Here’s one thing Americans can agree on — they would rather work for an employee-owned company than for shareholders or the government, according to a new analysis by the Rutgers Institute for the Study of Employee Ownership and Profit Sharing.
The institute proposed the question for the General Social Survey and announced results Friday at the ESOP Association National Conference in Washington, D.C.
The survey of 1,500 working Americans found nearly three-fourths (72%) who identify as Republican, Democrat or Independent said they would prefer working for a company with employee share ownership over one owned by investors (19%) or the state (9%).
“Americans disagree about a lot of things, but this is not one of them,” Joseph Blasi, director of the Rutgers institute, said. “Democrat or Republican, female or male, black or white, union or nonunion, a majority of respondents said they prefer to work for a company with employee share ownership. It is rare to find such a national consensus on anything.”
The survey found:
- Given a choice between two similar jobs, 61% said they prefer to work for a company that shares ownership or profits over one that does not;
- 38% of respondents said they are more likely to purchase goods or services from a firm with employee share ownership. Just 8% were less likely to do so.
The Rutgers analysis of the GSS survey found about 59 million private sector employees (47%) have ownership or profit shares at their workplace, up from 52 million (45%) in 2014.
Other facts and figures:
- The average worker who holds company stock has $75,205 in shares;
- The average, annual profit sharing and gain sharing bonuses are $13,000;
- The information/communications industry has the highest concentration of equity and profit shares;
- 20% of all blue collar, clerical and sales workers own some company stock.
Employee share ownership, the survey found, also brings with it greater job security.

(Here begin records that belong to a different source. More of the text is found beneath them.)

/-- What a hub restart cuts and what it keeps. A restart by the management register or SMBus with the key, or by a pin-driving JTAG instruction, on a running hub whose management function is reached and whose bench 0 is attached, keeps hearth time and its counting, empties the deadlines, the retry times, the porch and the withheld requests, sends nothing more, and leaves no bench, lathe, placement, job or stream; every host port and Envan link is DOWN with no queued TLP or tag, every switched domain OFF. REF_LOSS on a powered hub with no wait does the same to the time, timers, porch, benches, lathes and host links. Rows: MANAGEMENT_RESTART, SMBUS_RESTART, JTAG_EXTEST, JTAG_CLAMP, JTAG_HIGHZ, REF_LOSS. The conditions and results are exactly those of the Lean clauses. Where it rests on a choice of the model's own rather than a rule: log entry 32. (R56, R57, R62, R66, R81) -/
def Obligations.RestartCutsEverything : Prop :=
  (∀ (s : State) (c : Instr), s.running = true → s.hearth.counting = true → s.decodes s.mgmtFn.1 s.mgmtFn.2 = true → (s.bench 0).detached = false →
    c = .managementRestart 0xA5C30001 ∨ c = .smbusRestart 0xA5C3 true ∨ c = .jtagExtest ∨ c = .jtagClamp ∨ c = .jtagHighz →
    ∃ t, exec c s = .next t ∧ t.hearth.time = s.hearth.time ∧ t.hearth.counting = s.hearth.counting ∧ t.hearth.deadlines = [] ∧ t.hearth.detectRetry = [] ∧ t.hearth.porch = [] ∧ t.hearth.withheld = [] ∧ t.out = s.out ∧ t.benches = [] ∧ t.lathes = [] ∧ t.placements = [] ∧ t.jobs = [] ∧ t.streams = [] ∧ (∀ p, (t.port p).link = .down ∧ (t.port p).egress = [] ∧ (t.port p).tags = []) ∧ (∀ n, (t.domain n).state = .off) ∧ (∀ l, (t.envan l).state = .down)) ∧
  (∀ s : State, s.chip.powered = true → s.hearth.counting = true → s.hearth.refLost = false → s.chip.wait = .none →
    ∃ t, exec .refLoss s = .next t ∧ t.hearth.time = s.hearth.time ∧ t.hearth.deadlines = [] ∧ t.hearth.detectRetry = [] ∧ t.hearth.porch = [] ∧ t.hearth.withheld = [] ∧ t.benches = [] ∧ t.lathes = [] ∧ (∀ p, (t.port p).link = .down))

/-- Power, strap latch, reference at the latch, oscillator trim. HEARTH_POWER_GOOD powers the hearth once. HEARTH_POWER_LOSS leaves the reset state but for the fuses and grade. STRAP_LATCH in STRAPS stores the straps, starts the 60 s bound and hearth time, and goes to FLASH with PD8 on; without the reference it stays in STRAPS with REF_LOST and HEARTH_ALERT_N. In any other phase it does nothing. HEARTH_TRIM of an error within 50 ppm keeps it, in hundredths; a greater one leaves a free one within 50 ppm; without the reference nothing is measured. Rows: HEARTH_POWER_GOOD, HEARTH_POWER_LOSS, STRAP_LATCH, HEARTH_TRIM. The conditions and results are exactly those of the Lean clauses. Where it rests on a choice of the model's own rather than a rule: log entries 3, 9, 12. (R34, R50, R59, R60, R61, R62, R618, R619) -/
def Obligations.PowerAndStraps : Prop :=
  (∀ (s : State), s.chip.powered = false → exec .hearthPowerGood s = .next { s with chip := { s.chip with powered := true, lastRestart := 0 } }) ∧
  (∀ (s : State), s.chip.powered = true → exec .hearthPowerGood s = .next s) ∧
  (∀ (s : State), ∃ t, exec .hearthPowerLoss s = .next t ∧ t.chip.powered = false ∧ t.chip.phase = .straps ∧ t.hearth = Hearth.reset ∧ t.benches = [] ∧ t.billetMem = [] ∧ t.chip.grade = s.chip.grade ∧ t.chip.keyDigest = s.chip.keyDigest ∧ t.dbg.level = s.dbg.level) ∧
  (∀ (s : State) (hub : BitVec 5) (e x : Bool) (f : BitVec 2), s.chip.powered = true → s.chip.phase = .straps → s.chip.search.bound = none → s.dbg.pinDriving = false →
    ∃ t, exec (.strapLatch hub e f x true) s = .next t ∧ t.chip.straps = ⟨hub, e, f, x⟩ ∧ t.chip.search.bound = some (s.now + 60000000) ∧ t.hearth.counting = true ∧ t.hearth.time = s.hearth.time ∧ t.chip.phase = .flash ∧ (t.domain 8).state = .on ∧ t.hearth.refLost = false) ∧
  (∀ (s : State) (hub : BitVec 5) (e x : Bool) (f : BitVec 2), s.chip.powered = true → s.chip.phase = .straps → s.chip.search.bound = none → s.dbg.pinDriving = false →
    ∃ t, exec (.strapLatch hub e f x false) s = .next t ∧ t.chip.straps = ⟨hub, e, f, x⟩ ∧ t.chip.search.bound = some (s.now + 60000000) ∧ t.hearth.counting = true ∧ t.chip.phase = .straps ∧ t.hearth.refLost = true ∧ t.hearthAlert = true) ∧
  (∀ (s : State) (hub : BitVec 5) (e x r : Bool) (f : BitVec 2), s.chip.phase ≠ .straps → exec (.strapLatch hub e f x r) s = .next s) ∧
  (∀ (s : State) (v : Int), s.chip.powered = true → s.hearth.refLost = false → -50 ≤ v → v ≤ 50 → exec (.hearthTrim v) s = .next { s with hearth := { s.hearth with oscTrim := 100 * v } }) ∧
  (∀ (s : State) (v : Int), s.chip.powered = true → s.hearth.refLost = false → v < -50 ∨ 50 < v →
    ∃ t, exec (.hearthTrim v) s = .next t ∧ -5000 ≤ t.hearth.oscTrim ∧ t.hearth.oscTrim ≤ 5000 ∧ t.hearth = { s.hearth with oscTrim := t.hearth.oscTrim } ∧ t.draws = s.draws + 1) ∧
  (∀ (s : State) (v : Int), s.hearth.refLost = true → exec (.hearthTrim v) s = .next s)
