-- ==== Sys2Proof/Laws/Kept/HostPorts.lean ====
section
/-!
SUPPORT. What the operations and commands of Machine/HostPorts.lean keep.
-/

namespace Sys2Proof.Machine

theorem execPerstAssert_kept (port : Nat) (s : State) : KeptR 0x80201622e s (execPerstAssert port s) := by
  have e1 : Nat.land 0x2 0x80201622e = 0x2 := rfl
  unfold execPerstAssert
  try dsimp only
  repeat' first
    | exact (rfl : Nat.land _ _ = _)
    | with_reducible first
      | assumption | apply Kept.refl | apply KeptR.next | apply Kept.step (State.linkLost_kept ..)
      | apply Kept.step (State.modPort_kept ..) | fail_if_no_progress refine Kept.madeHearth e1 ?_ | apply Kept.ite | apply KeptR.ite
    | dsimp only
    | split

theorem State.wakePort_kept (s : State) (p : Nat) : Kept 0x2 s (State.wakePort s p) := by
  unfold State.wakePort
  try dsimp only
  repeat' first
    | exact (rfl : Nat.land _ _ = _)
    | with_reducible first
      | assumption | apply Kept.refl | apply Kept.step (State.wakeFor_kept ..) | apply Kept.ite
    | dsimp only
    | split

theorem execPerstDeassert_kept (port : Nat) (s : State) : KeptR 0x6 s (execPerstDeassert port s) := by
  unfold execPerstDeassert
  try dsimp only
  repeat' first
    | exact (rfl : Nat.land _ _ = _)
    | with_reducible first
      | assumption | apply Kept.refl | apply KeptR.next | apply Kept.step (State.wakePort_kept ..)
      | apply Kept.step (State.modPort_kept ..) | apply Kept.step (State.startDetect_kept ..) | apply Kept.ite | apply KeptR.ite
    | dsimp only
    | split

theorem State.absentPort_kept (s : State) (p : Nat) : Kept 0x6 s (State.absentPort s p) := by
  have e1 : Nat.land 0x2 0x6 = 0x2 := rfl
  unfold State.absentPort
  try dsimp only
  repeat' first
    | exact (rfl : Nat.land _ _ = _)
    | with_reducible first
      | assumption | apply Kept.refl | apply Kept.step (State.modPort_kept ..) | fail_if_no_progress refine Kept.madeHearth e1 ?_

theorem State.cxlGone_kept (s : State) (port : Nat) : Kept 0x24 s (State.cxlGone s port) := by
  unfold State.cxlGone
  try dsimp only
  repeat' first
    | exact (rfl : Nat.land _ _ = _)
    | (intro _; try dsimp only)
    | with_reducible first
      | assumption | apply Kept.refl | apply Kept.fold | apply Kept.step (State.loseKnocks_kept ..)
      | apply Kept.step (State.modPort_kept ..) | apply Kept.ite
    | dsimp only
    | split

theorem State.trainFailed_kept (s : State) (port : Nat) (cause : BitVec 3) : Kept 0x80201622e s (State.trainFailed s port cause) := by
  unfold State.trainFailed
  try dsimp only
  repeat' first
    | exact (rfl : Nat.land _ _ = _)
    | with_reducible first
      | assumption | apply Kept.refl | apply Kept.step (State.linkLost_kept ..) | apply Kept.step (State.absentPort_kept ..)
      | apply Kept.step (State.modPort_kept ..) | apply Kept.ite
    | dsimp only
    | split

theorem State.trained_kept (s : State) (port : Nat) (width speed : BitVec 3) (flit cxl refused : Bool) :
    Kept 0x120002024 s (State.trained s port width speed flit cxl refused) := by
  have e13 : Nat.land 0x2000 0x120002024 = 0x2000 := rfl
  unfold State.trained
  try dsimp only
  repeat' first
    | exact (rfl : Nat.land _ _ = _)
    | (intro _; try dsimp only)
    | with_reducible first
      | assumption | apply Kept.refl | apply Kept.fold | apply Kept.step (State.cxlGone_kept ..) | apply Kept.step (State.modPort_kept ..)
      | apply Kept.step (State.takeKnock_kept ..) | fail_if_no_progress refine Kept.madeHeadstock e13 ?_ | apply Kept.ite
    | dsimp only
    | split

theorem execLinkTrainingDone_kept (port : Nat) (result : TrainResult) (s : State) : KeptR 0x92201622e s (execLinkTrainingDone port result s) := by
  unfold execLinkTrainingDone
  try dsimp only
  repeat' first
    | exact (rfl : Nat.land _ _ = _)
    | with_reducible first
      | assumption | apply Kept.refl | apply KeptR.next | apply Kept.step (State.trainFailed_kept ..)
      | apply Kept.step (State.trained_kept ..) | apply Kept.ite | apply KeptR.ite
    | dsimp only
    | split

theorem execDetectTimeout_kept (port : Nat) (s : State) : KeptR 0x6 s (execDetectTimeout port s) := by
  unfold execDetectTimeout
  try dsimp only
  repeat' first
    | exact (rfl : Nat.land _ _ = _)
    | with_reducible first
      | assumption | apply Kept.refl | apply KeptR.next | apply Kept.step (State.absentPort_kept ..)
      | apply Kept.step (State.modPort_kept ..) | apply Kept.ite | apply KeptR.ite
    | dsimp only
    | split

Among workers who spent at least one year in a job with employee share ownership, 0.6% were laid off in the last year compared to 3.7% without employee share ownership.
“Employee share owners are six times less likely to be laid off,” Douglas Kruse, associate director of the Rutgers institute and former senior economist on the White House Council of Economic Advisers, said. “Employee share ownership may help to stabilize communities and the larger economy by maintaining employment and consumer purchasing power.”